┏━━
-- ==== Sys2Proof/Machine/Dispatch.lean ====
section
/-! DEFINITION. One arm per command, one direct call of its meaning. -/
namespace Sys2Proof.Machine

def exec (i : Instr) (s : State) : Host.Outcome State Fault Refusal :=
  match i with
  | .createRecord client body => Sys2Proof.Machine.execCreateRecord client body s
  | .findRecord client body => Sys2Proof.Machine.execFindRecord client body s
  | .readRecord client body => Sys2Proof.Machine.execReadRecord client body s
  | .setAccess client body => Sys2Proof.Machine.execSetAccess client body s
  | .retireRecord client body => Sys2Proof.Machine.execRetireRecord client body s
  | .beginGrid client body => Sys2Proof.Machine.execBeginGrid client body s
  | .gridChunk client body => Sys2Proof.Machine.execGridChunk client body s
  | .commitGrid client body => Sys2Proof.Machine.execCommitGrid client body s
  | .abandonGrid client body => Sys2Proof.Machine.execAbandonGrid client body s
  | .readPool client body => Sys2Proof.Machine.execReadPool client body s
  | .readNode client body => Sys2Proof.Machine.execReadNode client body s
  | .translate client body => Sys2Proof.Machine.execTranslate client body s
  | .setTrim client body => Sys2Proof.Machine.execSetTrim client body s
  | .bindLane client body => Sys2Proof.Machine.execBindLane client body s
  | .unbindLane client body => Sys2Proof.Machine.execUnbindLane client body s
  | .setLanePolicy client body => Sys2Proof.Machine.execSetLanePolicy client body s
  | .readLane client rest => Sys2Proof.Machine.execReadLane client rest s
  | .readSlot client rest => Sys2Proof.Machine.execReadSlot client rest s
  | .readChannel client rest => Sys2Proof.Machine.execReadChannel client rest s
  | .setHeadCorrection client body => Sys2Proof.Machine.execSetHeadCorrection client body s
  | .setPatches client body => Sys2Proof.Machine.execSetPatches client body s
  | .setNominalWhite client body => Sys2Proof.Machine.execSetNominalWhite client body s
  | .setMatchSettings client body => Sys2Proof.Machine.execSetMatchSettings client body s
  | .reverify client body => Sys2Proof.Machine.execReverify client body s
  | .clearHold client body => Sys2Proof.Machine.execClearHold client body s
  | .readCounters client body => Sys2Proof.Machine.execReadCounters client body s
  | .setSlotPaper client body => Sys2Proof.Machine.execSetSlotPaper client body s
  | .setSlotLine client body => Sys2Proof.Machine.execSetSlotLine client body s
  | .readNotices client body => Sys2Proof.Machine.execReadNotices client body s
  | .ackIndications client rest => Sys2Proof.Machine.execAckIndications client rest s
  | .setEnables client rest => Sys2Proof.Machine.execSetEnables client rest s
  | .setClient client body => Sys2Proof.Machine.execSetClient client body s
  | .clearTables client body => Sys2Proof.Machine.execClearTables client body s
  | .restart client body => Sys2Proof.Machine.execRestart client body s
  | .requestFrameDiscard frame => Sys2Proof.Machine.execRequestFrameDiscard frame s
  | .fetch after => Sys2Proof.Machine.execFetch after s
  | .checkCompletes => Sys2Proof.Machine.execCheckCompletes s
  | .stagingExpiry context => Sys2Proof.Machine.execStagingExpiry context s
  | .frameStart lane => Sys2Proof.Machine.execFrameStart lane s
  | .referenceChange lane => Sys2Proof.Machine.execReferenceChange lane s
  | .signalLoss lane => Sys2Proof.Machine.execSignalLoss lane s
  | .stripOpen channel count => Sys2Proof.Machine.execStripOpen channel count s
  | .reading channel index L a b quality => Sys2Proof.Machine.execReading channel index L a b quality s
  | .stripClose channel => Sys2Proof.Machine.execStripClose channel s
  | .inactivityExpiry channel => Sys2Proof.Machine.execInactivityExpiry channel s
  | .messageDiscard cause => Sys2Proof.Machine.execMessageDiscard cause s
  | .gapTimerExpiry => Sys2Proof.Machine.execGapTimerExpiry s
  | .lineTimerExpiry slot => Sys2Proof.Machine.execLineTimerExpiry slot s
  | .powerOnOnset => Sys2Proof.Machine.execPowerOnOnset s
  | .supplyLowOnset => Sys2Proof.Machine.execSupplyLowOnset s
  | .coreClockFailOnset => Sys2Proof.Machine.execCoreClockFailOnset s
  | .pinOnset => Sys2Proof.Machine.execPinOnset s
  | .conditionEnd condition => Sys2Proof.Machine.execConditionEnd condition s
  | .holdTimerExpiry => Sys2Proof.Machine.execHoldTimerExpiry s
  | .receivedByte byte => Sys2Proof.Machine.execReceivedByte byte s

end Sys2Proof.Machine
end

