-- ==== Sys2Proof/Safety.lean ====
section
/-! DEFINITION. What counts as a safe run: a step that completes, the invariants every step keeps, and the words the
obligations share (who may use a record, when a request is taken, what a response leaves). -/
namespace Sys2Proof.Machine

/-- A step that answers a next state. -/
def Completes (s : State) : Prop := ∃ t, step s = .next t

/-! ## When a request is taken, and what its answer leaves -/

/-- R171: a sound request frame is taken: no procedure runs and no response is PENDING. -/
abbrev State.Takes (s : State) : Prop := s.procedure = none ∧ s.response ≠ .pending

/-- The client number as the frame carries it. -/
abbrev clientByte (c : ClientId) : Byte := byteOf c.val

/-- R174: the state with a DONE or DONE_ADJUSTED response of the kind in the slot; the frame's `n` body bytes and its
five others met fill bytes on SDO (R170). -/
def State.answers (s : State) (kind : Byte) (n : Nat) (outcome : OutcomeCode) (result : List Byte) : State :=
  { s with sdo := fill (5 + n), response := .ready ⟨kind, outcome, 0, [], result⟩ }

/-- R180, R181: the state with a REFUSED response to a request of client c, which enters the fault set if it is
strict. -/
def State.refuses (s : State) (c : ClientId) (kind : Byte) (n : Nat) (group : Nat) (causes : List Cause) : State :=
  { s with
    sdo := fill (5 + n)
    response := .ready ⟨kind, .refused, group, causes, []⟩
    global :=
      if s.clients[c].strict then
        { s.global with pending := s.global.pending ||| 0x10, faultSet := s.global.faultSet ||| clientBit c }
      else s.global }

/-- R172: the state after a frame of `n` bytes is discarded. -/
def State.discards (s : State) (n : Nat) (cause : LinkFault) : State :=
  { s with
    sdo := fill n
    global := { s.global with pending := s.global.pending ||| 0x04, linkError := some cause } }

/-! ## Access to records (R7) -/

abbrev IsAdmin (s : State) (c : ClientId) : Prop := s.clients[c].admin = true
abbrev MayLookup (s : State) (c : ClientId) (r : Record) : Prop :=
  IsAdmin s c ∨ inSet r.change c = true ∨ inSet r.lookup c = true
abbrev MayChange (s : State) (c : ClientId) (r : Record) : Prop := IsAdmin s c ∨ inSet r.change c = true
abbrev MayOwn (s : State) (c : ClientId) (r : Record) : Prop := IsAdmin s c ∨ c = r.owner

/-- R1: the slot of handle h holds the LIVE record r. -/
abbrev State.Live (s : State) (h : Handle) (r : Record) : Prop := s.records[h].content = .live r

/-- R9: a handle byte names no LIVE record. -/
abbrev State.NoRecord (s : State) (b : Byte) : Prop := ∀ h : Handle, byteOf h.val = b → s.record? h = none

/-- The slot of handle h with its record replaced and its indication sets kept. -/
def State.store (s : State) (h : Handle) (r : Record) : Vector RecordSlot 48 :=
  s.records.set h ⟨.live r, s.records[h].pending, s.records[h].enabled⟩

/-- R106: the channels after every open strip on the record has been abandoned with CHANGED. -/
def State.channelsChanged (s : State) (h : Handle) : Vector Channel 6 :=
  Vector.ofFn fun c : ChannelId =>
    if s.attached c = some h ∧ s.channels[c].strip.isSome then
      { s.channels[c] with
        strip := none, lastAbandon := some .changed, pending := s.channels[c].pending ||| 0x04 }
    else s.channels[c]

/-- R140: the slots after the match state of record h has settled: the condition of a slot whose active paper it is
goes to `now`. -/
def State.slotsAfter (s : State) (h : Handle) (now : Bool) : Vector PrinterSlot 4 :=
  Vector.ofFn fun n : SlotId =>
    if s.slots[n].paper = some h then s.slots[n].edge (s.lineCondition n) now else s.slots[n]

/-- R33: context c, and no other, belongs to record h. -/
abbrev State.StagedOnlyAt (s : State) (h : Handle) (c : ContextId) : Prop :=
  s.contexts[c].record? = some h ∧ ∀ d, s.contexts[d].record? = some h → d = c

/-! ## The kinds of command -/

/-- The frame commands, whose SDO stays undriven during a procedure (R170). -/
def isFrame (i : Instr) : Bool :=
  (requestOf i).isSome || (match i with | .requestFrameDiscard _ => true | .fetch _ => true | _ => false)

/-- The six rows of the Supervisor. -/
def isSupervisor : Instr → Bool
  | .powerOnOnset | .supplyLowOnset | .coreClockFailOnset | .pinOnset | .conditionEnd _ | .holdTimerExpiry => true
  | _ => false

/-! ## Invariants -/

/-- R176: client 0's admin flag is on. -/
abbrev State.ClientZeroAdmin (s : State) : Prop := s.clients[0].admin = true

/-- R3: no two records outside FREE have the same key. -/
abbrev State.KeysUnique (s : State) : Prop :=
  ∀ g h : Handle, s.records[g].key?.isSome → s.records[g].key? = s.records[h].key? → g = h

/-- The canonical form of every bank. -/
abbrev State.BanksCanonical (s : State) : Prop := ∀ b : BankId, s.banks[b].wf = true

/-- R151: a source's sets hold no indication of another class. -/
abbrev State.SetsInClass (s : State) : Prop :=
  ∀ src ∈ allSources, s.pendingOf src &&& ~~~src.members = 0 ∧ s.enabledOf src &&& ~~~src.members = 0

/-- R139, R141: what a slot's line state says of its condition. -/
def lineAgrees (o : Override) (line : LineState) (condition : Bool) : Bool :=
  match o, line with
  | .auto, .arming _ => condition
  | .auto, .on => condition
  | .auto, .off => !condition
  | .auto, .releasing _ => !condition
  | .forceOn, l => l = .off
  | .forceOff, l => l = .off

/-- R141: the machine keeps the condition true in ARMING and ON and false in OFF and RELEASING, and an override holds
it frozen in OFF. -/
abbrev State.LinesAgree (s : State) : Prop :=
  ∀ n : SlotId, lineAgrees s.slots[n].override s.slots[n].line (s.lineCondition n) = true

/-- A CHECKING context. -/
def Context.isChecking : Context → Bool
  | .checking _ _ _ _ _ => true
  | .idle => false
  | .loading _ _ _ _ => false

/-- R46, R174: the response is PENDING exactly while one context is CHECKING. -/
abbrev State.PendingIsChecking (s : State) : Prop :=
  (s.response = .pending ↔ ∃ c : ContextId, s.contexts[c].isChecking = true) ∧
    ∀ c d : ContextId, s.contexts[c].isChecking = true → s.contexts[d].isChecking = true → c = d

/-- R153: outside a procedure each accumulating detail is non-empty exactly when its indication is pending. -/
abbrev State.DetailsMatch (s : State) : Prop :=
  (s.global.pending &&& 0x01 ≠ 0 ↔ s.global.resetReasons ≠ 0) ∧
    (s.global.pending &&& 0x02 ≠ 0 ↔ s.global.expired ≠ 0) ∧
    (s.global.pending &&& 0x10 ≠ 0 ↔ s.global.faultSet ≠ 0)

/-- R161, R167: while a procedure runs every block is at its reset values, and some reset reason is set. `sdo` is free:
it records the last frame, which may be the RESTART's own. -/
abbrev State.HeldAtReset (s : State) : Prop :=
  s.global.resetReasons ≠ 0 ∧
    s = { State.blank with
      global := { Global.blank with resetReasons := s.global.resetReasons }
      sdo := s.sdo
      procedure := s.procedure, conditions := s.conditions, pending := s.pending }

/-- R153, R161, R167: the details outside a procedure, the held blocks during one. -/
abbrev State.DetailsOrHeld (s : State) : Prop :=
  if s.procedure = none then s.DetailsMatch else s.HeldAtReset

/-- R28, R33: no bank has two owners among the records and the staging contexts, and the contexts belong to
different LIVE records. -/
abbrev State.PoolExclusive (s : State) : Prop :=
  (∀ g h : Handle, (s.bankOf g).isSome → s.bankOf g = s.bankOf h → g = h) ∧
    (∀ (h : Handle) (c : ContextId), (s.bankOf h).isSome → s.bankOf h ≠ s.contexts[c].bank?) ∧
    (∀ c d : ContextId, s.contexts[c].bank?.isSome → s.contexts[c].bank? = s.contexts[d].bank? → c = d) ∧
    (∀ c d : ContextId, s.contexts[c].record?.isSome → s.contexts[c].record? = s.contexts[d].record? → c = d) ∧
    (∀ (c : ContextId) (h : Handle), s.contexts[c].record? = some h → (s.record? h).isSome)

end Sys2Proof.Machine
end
┗━━
▶ [Exercise]: The lines to extract from the data above begin with the line containing "s.records[h].key? → g = h" and end with the line containing "abbrev State.BanksCanonical (s". Extract them exactly, including both.

▶ [Output for this exercise]:
  ∀ g h : Handle, s.records[g].key?.isSome → s.records[g].key? = s.records[h].key? → g = h

/-- The canonical form of every bank. -/
abbrev State.BanksCanonical (s : State) : Prop := ∀ b : BankId, s.banks[b].wf = true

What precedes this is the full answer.